**REQUIREMENT**
The answer must consist of each line of the records below that contains the string "cyclic".

Start of DATA SHOWN

/-- FRAME_START (R356, R357, R362): expired frames at the head go, then the frame due is latched and starts. -/
def execFrameStart (ch leftUs t : Nat) (s : State) : Host.Outcome State Fault Refusal :=
  let s0 := s.touch t
  if s0.wbOn ∧ (s0.chan ch).onBus.isNone ∧ (s0.chan ch).bus ≠ .busOff ∧
      ((s0.chan ch).mode = .normal ∨ ((s0.chan ch).mode = .tide ∧ (s0.chan ch).arbitrating)) then
    let s1 := s0.dropExpired ch
    match (s1.chan ch).latch with
    | none => ok s1
    | some (q, c) =>
      if c.mayStart leftUs q.frame then
        ok (s1.putChan ch { c with
          onBus := some { q with attempts := q.attempts + 1 }, onBusExclusive := false, onBusRef := false })
      else ok s1
  else ok s0

/-- Enter bus-off (R365): a frame latched for its next attempt ends with status BUS_OFF. -/
def State.busOff (s : State) (ch : Nat) : State :=
  let c := s.chan ch
  let s1 := State.raise (s.putChan ch { c with busOffAt := some s.now, holdOffDone := false, busOffs := s.now :: c.busOffs
                                               retry := none, onBus := none, onBusExclusive := false, onBusRef := false })
    .warn .wbBusOff .svc [((ch : Nat) : Int)]
  match c.retry with
  | none => s1
  | some q => s1.complete ch q 4

/-- A privileged event frame with retries left. -/
def mayRetry (c : WbChan) (q : TxReq) : Bool :=
  c.privileged && !c.onBusExclusive && decide (q.attempts ≤ c.retryLimit)

/-- Counters after the end of a frame this channel sent (ISO 11898-1): 8 more on an error, but none on a missing
acknowledgement while error-passive or on a stuff error in arbitration, and 8 for each further error about its flag; one
less when sent. -/
def afterFrame (c : WbChan) : CanEnd → WbChan
  | .ok => { c with tec := c.tec - 1 }
  | .lost => c
  | .error k n arb =>
    { c with errs := Tbl.upd 0 c.errs k (· + 1)
             tec := c.tec + 8 * n + (if (k = 4 ∧ c.bus = .passive) ∨ (k = 1 ∧ arb) then 0 else 8) }

/-- STATUS of an ended frame that is not retried. -/
def endStatus (c : WbChan) (q : TxReq) : CanEnd → Nat
  | .ok => 0
  | .lost => if c.privileged && !c.onBusExclusive && decide (1 < q.attempts) then 3 else 1
  | .error _ _ _ => if c.privileged && !c.onBusExclusive && decide (1 < q.attempts) then 3 else 2

/-- The reference message ends (R361): it is not retried and yields no completion, and a failed one counts REF_FAIL. -/
def WbChan.endRef (c : WbChan) (r : CanEnd) : WbChan :=
  { c with onBus := none, onBusRef := false, refFail := if r = .ok then c.refFail else c.refFail + 1 }
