-- ==== Sys2Proof/Machine/QDyn.lean ====
section
/-! DEFINITION. Q-DYN: windows, delay measurement, line windows, non-cyclic frames (R236, R243, R245, R246, R256, R282,
R283). -/

namespace Sys2Proof.Machine

open Sys2Proof

/-! ## Windows (R236, R256) -/

/-- The cycle of a plane holds a line window on a segment: each module takes the partner to hold no D_L on its own
knowledge (log entry 18). -/
def State.lineWindow (s : State) (p : Plane) (seg : Nat) : Bool :=
  let standby := decide (s.module = .standby)
  (standby || (s.partnerStandby && s.pair.holder)) &&
  (decide (p.cn.toNat % 64 = 0) || decide ((p.seg seg).lineCn = some p.cn) ||
    (decide (p.cn.toNat % 4 = 0) && (if standby then (p.seg seg).dL.isNone else !(p.seg seg).lineAnswered)))

/-- Insert a controller by its slot. -/
def insertSlot (e : Nat × CtrlCfg) : List (Nat × CtrlCfg) → List (Nat × CtrlCfg)
  | [] => [e]
  | x :: r => if e.2.slot ≤ x.2.slot then e :: x :: r else x :: insertSlot e r

/-- Controllers of a segment in ascending slot order. -/
def State.segCtrls (s : State) (seg : Nat) : List Nat :=
  ((s.schedule.filter (fun (e : Nat × CtrlCfg) => decide (e.2.segment = seg))).foldr insertSlot []).map
    (fun (e : Nat × CtrlCfg) => e.1)

/-- The delay of a controller for an end is known. -/
def PCtrl.known (c : PCtrl) (far : Bool) : Bool := if far then c.knownFar else c.knownNear

/-- Controllers of a segment whose delay for an end is unknown. -/
def State.unknown (s : State) (p : Plane) (seg : Nat) (far : Bool) : List Nat :=
  (s.segCtrls seg).filter (fun c => !(p.ctrl c).known far)

/-- The end a window measures on a segment, and `none` where it measures none: W0 near and W2 near catch-up by the claim
holder, W1 far and W3 far catch-up by the partner (Table 8.3, R246). -/
def State.windowEnd (s : State) (p : Plane) (seg win : Nat) : Option Bool :=
  let line := s.lineWindow p seg
  if s.module = .standby then
    (if win = 1 ∧ !line then some true
     else if win = 3 ∧ !line ∧ s.unknown p seg true ≠ [] then some true
     else none)
  else if p.sending ∧ commandsNet s.module then
    (if win = 0 then some false
     else if win = 2 ∧ !line ∧ s.unknown p seg false ≠ [] then some false
     else none)
  else none

/-- A window in which the claim holder may send DNOTE or a request: W2 or W3 that measures nothing and holds no line
window; W3 is left to a partner that is not READY (log entry 18). -/
def State.freeWindow (s : State) (p : Plane) (seg win : Nat) : Bool :=
  p.sending && commandsNet s.module && !s.lineWindow p seg &&
  ((decide (win = 2) && (s.windowEnd p seg win).isNone) ||
   (decide (win = 3) && (!s.partnerStandby || s.partnerReady)))

/-! ## Window start -/

/-- Length of a window in ns: W1-W3 are joined in a line window (Table 8.3). -/
def windowNs (line : Bool) : Nat := if line then 360000 else 120000

/-- A frame leaves on a segment in Q-DYN. -/
def Plane.send (p : Plane) (seg : Nat) (f : List Byte) : Plane := p.updSeg seg (fun g => { g with sent := g.sent ++ [f] })

/-- DSET of the previous measurement of an end. The first one of a measurement made since DRIFT was set starts the 16 cycles
of R248. -/
def State.sendDset (s : State) (pl : PlaneId) (p : Plane) (seg : Nat) (far : Bool) : Plane :=
  let g := p.seg seg
  match (if far then g.dsetFar else g.dsetNear) with
  | none => p
  | some (c, q, d) =>
    let p1 := (p.send seg (s.timing pl seg (.dset far c q d))).updSeg seg (fun g =>
      if far then { g with dsetFar := none } else { g with dsetNear := none })
    if far then p1
    else p1.updCtrl c (fun x => if x.drift && x.measured && x.sinceDset.isNone then { x with sinceDset := some 0 } else x)

/-- DNOTE that is due on a segment (R247). -/
def State.noteDue (s : State) (p : Plane) (seg : Nat) : Option Nat :=
  (s.segCtrls seg).find? (fun c => (p.ctrl c).noteDue)

/-- Mean of the last 16 arrivals. -/
def PCtrl.mean (c : PCtrl) : Int := if c.errs = [] then 0 else c.errs.sum / c.errs.length

/-- Arrivals beyond ±400 ns among the last 16. -/
def PCtrl.beyond (c : PCtrl) : Nat := (c.errs.filter (fun e => decide (400 < e.natAbs))).length

/-- Take the first request for a controller of a segment out of the queue of a plane (R283). -/
def State.takeRequest (s : State) (pl : PlaneId) (seg : Nat) : Option ((Nat × List Byte) × State) :=
  let q := s.uplink.ncQueue.get pl
  match q.find? (fun r => (s.segCtrls seg).contains r.1) with
  | none => none
  | some r => some (r, { s with uplink := { s.uplink with ncQueue := s.uplink.ncQueue.set pl (q.erase r) } })

/-- A request as it leaves (R282): CLM and CN of the module's current cycle. -/
def State.requestFrame (s : State) (pl : PlaneId) (cn : U32) (ctrl : Nat) (cfg : CtrlCfg) (data : List Byte) : List Byte :=
  qlFrame (moduleMac s.pair.unitB) (ncPayload
    { type := 0x12, planeB := pl.bit, seg := cfg.segment, flags := 0, ctrl := ctrl, slot := cfg.slot, clm := s.pair.clm
      cn := cn, age := 0, limit := 0, length := data.length, map := cfg.map, keyset := 0
      site := (s.man.map (fun (m : Manifest) => m.hdr.site)).getD 0 } data)

/-- One non-cyclic request in a free window that opens at `t` (R283). -/
def State.sendRequest (s : State) (pl : PlaneId) (seg t : Nat) : State :=
  match s.takeRequest pl seg with
  | none => s
  | some (r, s1) =>
    match s.ctrlCfg r.1 with
    | none => s1
    | some cfg =>
      s1.updPlane pl (fun p =>
        { p.send seg (s.requestFrame pl p.cn r.1 cfg r.2) with
          ncOpen := Tbl.set none p.ncOpen r.1 (some (r.2.getD 0 0, t + windowNs false)) })

/-- A free window: DNOTE first, otherwise one non-cyclic request. -/
def State.useFree (s : State) (pl : PlaneId) (seg t : Nat) : State :=
  let p := s.plane pl
  match s.noteDue p seg with
  | some c =>
    let x := p.ctrl c
    s.putPlane pl ((p.updCtrl c (fun x => { x with noteDue := false })).send seg (s.timing pl seg (.dnote c x.mean x.beyond)))
  | none => s.sendRequest pl seg t

/-- A controller that gave no result moves to the end of its group (R246). -/
def Seg.defer (g : Seg) (c : Nat) : Seg := { g with openReq := none, deferred := (g.deferred.filter (fun x => decide (x ≠ c))) ++ [c] }

/-- An open request whose window has ended without a response (R243). -/
def Seg.closeReq (g : Seg) : Seg :=
  match g.openReq with
  | none => g
  | some r => if r.mod then { g with openReq := none } else g.defer r.ctrl

/-- One segment at the start of a window at `t`. The window before has ended: an open request that it held is over (R241,
R243), but for a line request while its line window goes on. -/
def State.openWindow (s : State) (pl : PlaneId) (seg win t : Nat) : State :=
  let p := s.plane pl
  let goesOn := s.lineWindow p seg && decide (2 ≤ win) && (p.seg seg).openReq.any (fun r => r.mod)
  let s1 := if goesOn then s else s.putPlane pl (p.updSeg seg Seg.closeReq)
  match s1.windowEnd (s1.plane pl) seg win with
  | some far => s1.putPlane pl (s1.sendDset pl (s1.plane pl) seg far)
  | none => if s1.freeWindow (s1.plane pl) seg win then s1.useFree pl seg t else s1

/-- Q_DYN_WINDOW_START (R236). -/
def execQDynWindowStart (pl : PlaneId) (win t : Nat) (s : State) : Host.Outcome State Fault Refusal :=
  let s0 := s.touch t
  let p := s0.plane pl
  if s0.planeOn pl && p.live then
    ok ((s0.ports pl).foldl (fun (u : State) seg => u.openWindow pl seg win t) (s0.putPlane pl { p with ncOpen := [] }))
  else ok s0

/-! ## Measurement (R243, R246, R256) -/

/-- First of a group that has not failed to answer; then the one that failed the longest ago. -/
def pickFrom (deferred grp : List Nat) : Option Nat :=
  (grp.find? (fun c => !deferred.contains c)).or (deferred.find? (fun c => grp.contains c))

/-- Slot of a controller. -/
def State.slotOf (s : State) (c : Nat) : Nat := ((s.ctrlCfg c).map (fun (x : CtrlCfg) => x.slot)).getD 0

/-- The controller a window measures (R246), and whether it is picked in its turn: with DRIFT set, those not yet measured
first; with unknown delay; every one in turn. -/
def State.measureNext (s : State) (p : Plane) (seg : Nat) (far : Bool) : Option (Nat × Bool) :=
  let cs := s.segCtrls seg
  let g := p.seg seg
  let drifting := cs.filter (fun c => (p.ctrl c).drift)
  let turn := if far then g.turnFar else g.turnNear
  let first := ((pickFrom g.deferred (drifting.filter (fun c => !(p.ctrl c).measured))).or
    (pickFrom g.deferred drifting)).or (pickFrom g.deferred (s.unknown p seg far))
  match first with
  | some c => some (c, false)
  | none => ((cs.find? (fun c => decide (turn ≤ s.slotOf c))).or cs.head?).map (fun c => (c, true))

/-- A request leaves its window 2.0 µs after the window's start, so its window ends this long after t1 (R236). -/
def responseNs (line : Bool) : Nat := windowNs line - 2000

/-- Send a DREQ to a controller; only a pick in its turn moves the turn on (R246). -/
def State.sendDreq (s : State) (pl : PlaneId) (p : Plane) (seg c t1 : Nat) (far inTurn : Bool) : Plane :=
  let q := ((p.seg seg).seq + 1) % 256
  let next := s.slotOf c + 1
  (p.send seg (s.timing pl seg (.dreq far false c q))).updSeg seg (fun g =>
    let g1 : Seg := { g with seq := q, openReq := some ⟨c, far, false, q, t1, t1 + responseNs false⟩ }
    if !inTurn then g1 else if far then { g1 with turnFar := next } else { g1 with turnNear := next })

/-- Send a DREQ to the partner module's port (R256). -/
def State.sendLineDreq (s : State) (pl : PlaneId) (p : Plane) (seg t1 : Nat) : Plane :=
  let q := ((p.seg seg).seq + 1) % 256
  (p.send seg (s.timing pl seg (.dreq true true 0 q))).updSeg seg (fun g =>
    { g with seq := q, openReq := some ⟨0, true, true, q, t1, t1 + responseNs true⟩, lineCn := some p.cn })

/-- DREQ_SEND (R243, R256). -/
def execDreqSend (pl : PlaneId) (seg win : Nat) (t1 : Nat) (s : State) : Host.Outcome State Fault Refusal :=
  let s0 := s.touch t1
  let p := s0.plane pl
  if s0.planeOn pl && p.live && (s0.ports pl).contains seg then
    if s0.module = .standby ∧ win = 1 ∧ s0.lineWindow p seg then ok (s0.putPlane pl (s0.sendLineDreq pl p seg t1))
    else
      match s0.windowEnd p seg win with
      | none => ok s0
      | some far =>
        match s0.measureNext p seg far with
        | none => ok s0
        | some (c, inTurn) => ok (s0.putPlane pl (s0.sendDreq pl p seg c t1 far inTurn))
  else ok s0

/-- d of step 3, rounded to the nearest ns (R243). -/
def delayOf (t1 t4 turn : Nat) : Nat := (t4 - t1 - turn + 1) / 2

/-- The result of a measurement. DESIGN CHOICE, log entry 111: it sets the count of cycles with a missing uplink back to 0, so
that an uplink that stays missing marks the delay unknown again 16 cycles later (R245 does not say). -/
def Plane.measured (p : Plane) (seg : Nat) (r : OpenReq) (d : Nat) : Plane :=
  if r.mod then p.updSeg seg (fun g => { g with openReq := none, dL := some d })
  else
    let p1 := p.updSeg seg (fun g =>
      let g1 : Seg := { g with openReq := none, deferred := g.deferred.filter (fun x => decide (x ≠ r.ctrl)) }
      if r.far then { g1 with dsetFar := some (r.ctrl, r.seq, d) } else { g1 with dsetNear := some (r.ctrl, r.seq, d) })
    p1.updCtrl r.ctrl (fun c =>
      let c1 : PCtrl := { c with barred := false, missing := 0, measured := c.measured || !r.far }
      if r.far then { c1 with knownFar := true } else { c1 with knownNear := true })

/-- DRESP_RX (R243, R241): only the response to the segment's own open request, within its window; a TURN outside
1.0-4.0 µs yields no result. -/
def execDrespRx (pl : PlaneId) (seg : Nat) (frame : List Byte) (t4 : Nat) (s : State) :
    Host.Outcome State Fault Refusal :=
  let s0 := s.touch t4
  let p := s0.plane pl
  match s0.planeOn pl && p.live, (p.seg seg).openReq, timingOf frame with
  | true, some r, some (line, .dresp far mod ctrl seq turn) =>
    if line = (pl.bit, seg) ∧ (far, mod, ctrl, seq) = (r.far, r.mod, r.ctrl, r.seq) ∧ t4 ≤ r.until_ then
      if 1000 ≤ turn ∧ turn ≤ 4000 ∧ r.t1 + turn ≤ t4 then ok (s0.putPlane pl (p.measured seg r (delayOf r.t1 t4 turn)))
      else ok (s0.putPlane pl (p.updSeg seg Seg.closeReq))
    else ok s0
  | _, _, _ => ok s0

/-- DRESP_MISSING (R243). -/
def execDrespMissing (pl : PlaneId) (seg : Nat) (s : State) : Host.Outcome State Fault Refusal :=
  ok (s.updPlane pl (fun p => p.updSeg seg Seg.closeReq))

/-- LINE_DREQ_RX (R256): the claim holder's plane chip answers. -/
def execLineDreqRx (pl : PlaneId) (seg : Nat) (frame : List Byte) (turn : Nat) (s : State) :
    Host.Outcome State Fault Refusal :=
  let p := s.plane pl
  match s.planeOn pl && p.live && p.sending && commandsNet s.module && s.lineWindow p seg, timingOf frame with
  | true, some (line, .dreq _ true _ seq) =>
    if line = (pl.bit, seg) then
      ok (s.putPlane pl ((p.send seg (s.timing pl seg (.dresp true true 0 seq turn))).updSeg seg (fun g =>
        { g with lineAnswered := true, lineCn := some p.cn })))
    else ok s
  | _, _ => ok s

/-! ## Non-cyclic requests (R283) -/

/-- Requests SVC's queue of a plane holds. -/
def ncDepth : Nat := 256

/-- NC_REQUEST_QUEUE (R283). A code that Table 9.9 does not list is not sent. -/
def execNcRequestQueue (pl : PlaneId) (ctrl : Nat) (payload : List Byte) (s : State) : Host.Outcome State Fault Refusal :=
  let q := s.uplink.ncQueue.get pl
  if s.netOn && ncSendable payload then
    if q.length < ncDepth then
      ok { s with uplink := { s.uplink with ncQueue := s.uplink.ncQueue.set pl (q ++ [(ctrl, payload)]) } }
    else ok (s.raise .info .ncBusy .svc [((ctrl : Nat) : Int)])
  else ok s

/-- Responses SVC holds (Q102, Table 16.2). -/
def ncResponseDepth : Nat := 512

/-- A response goes to SVC; one that meets a full queue is counted in OVF (R452). -/
def State.takeResponse (s : State) (c : Nat) (f : List Byte) : State :=
  if s.uplink.ncResponses.length < ncResponseDepth then
    { s with uplink := { s.uplink with ncResponses := s.uplink.ncResponses ++ [(c, f)] } }
  else s.putQueue 102 { s.queue 102 with ovf := sat16 ((s.queue 102).ovf + 1) }

/-- NC_RESPONSE_RX (R283, R241): the response to an open request, with its service code and within its window, goes to SVC. A
plane that does not run takes none (R31), and none of a barred controller (R248). -/
def execNcResponseRx (pl : PlaneId) (seg : Nat) (frame : List Byte) (t : Nat) (s : State) :
    Host.Outcome State Fault Refusal :=
  let s0 := s.touch t
  let p := s0.plane pl
  match s0.netOn && s0.planeOn pl && p.running, qlOpen frame with
  | true, some f =>
    let c := ctrlOf f
    match Tbl.get none p.ncOpen c with
    | some (code, end_) =>
      if beAt f 0 1 = 1 ∧ beAt f 1 1 = 0x13 ∧ lineOf f = (pl.bit, seg) ∧ f.getD 32 0 = code ∧ t ≤ end_ ∧ !(p.ctrl c).barred then
        ok ((s0.putPlane pl { p with ncOpen := Tbl.set none p.ncOpen c none }).takeResponse c f)
      else ok s0
    | none => ok s0
  | _, _ => ok s0

end Sys2Proof.Machine
end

End of DATA SHOWN

**RESPONSE BELOW**
/-! DEFINITION. Q-DYN: windows, delay measurement, line windows, non-cyclic frames (R236, R243, R245, R246, R256, R282,
/-- One non-cyclic request in a free window that opens at `t` (R283). -/
/-- A free window: DNOTE first, otherwise one non-cyclic request. -/
/-! ## Non-cyclic requests (R283) -/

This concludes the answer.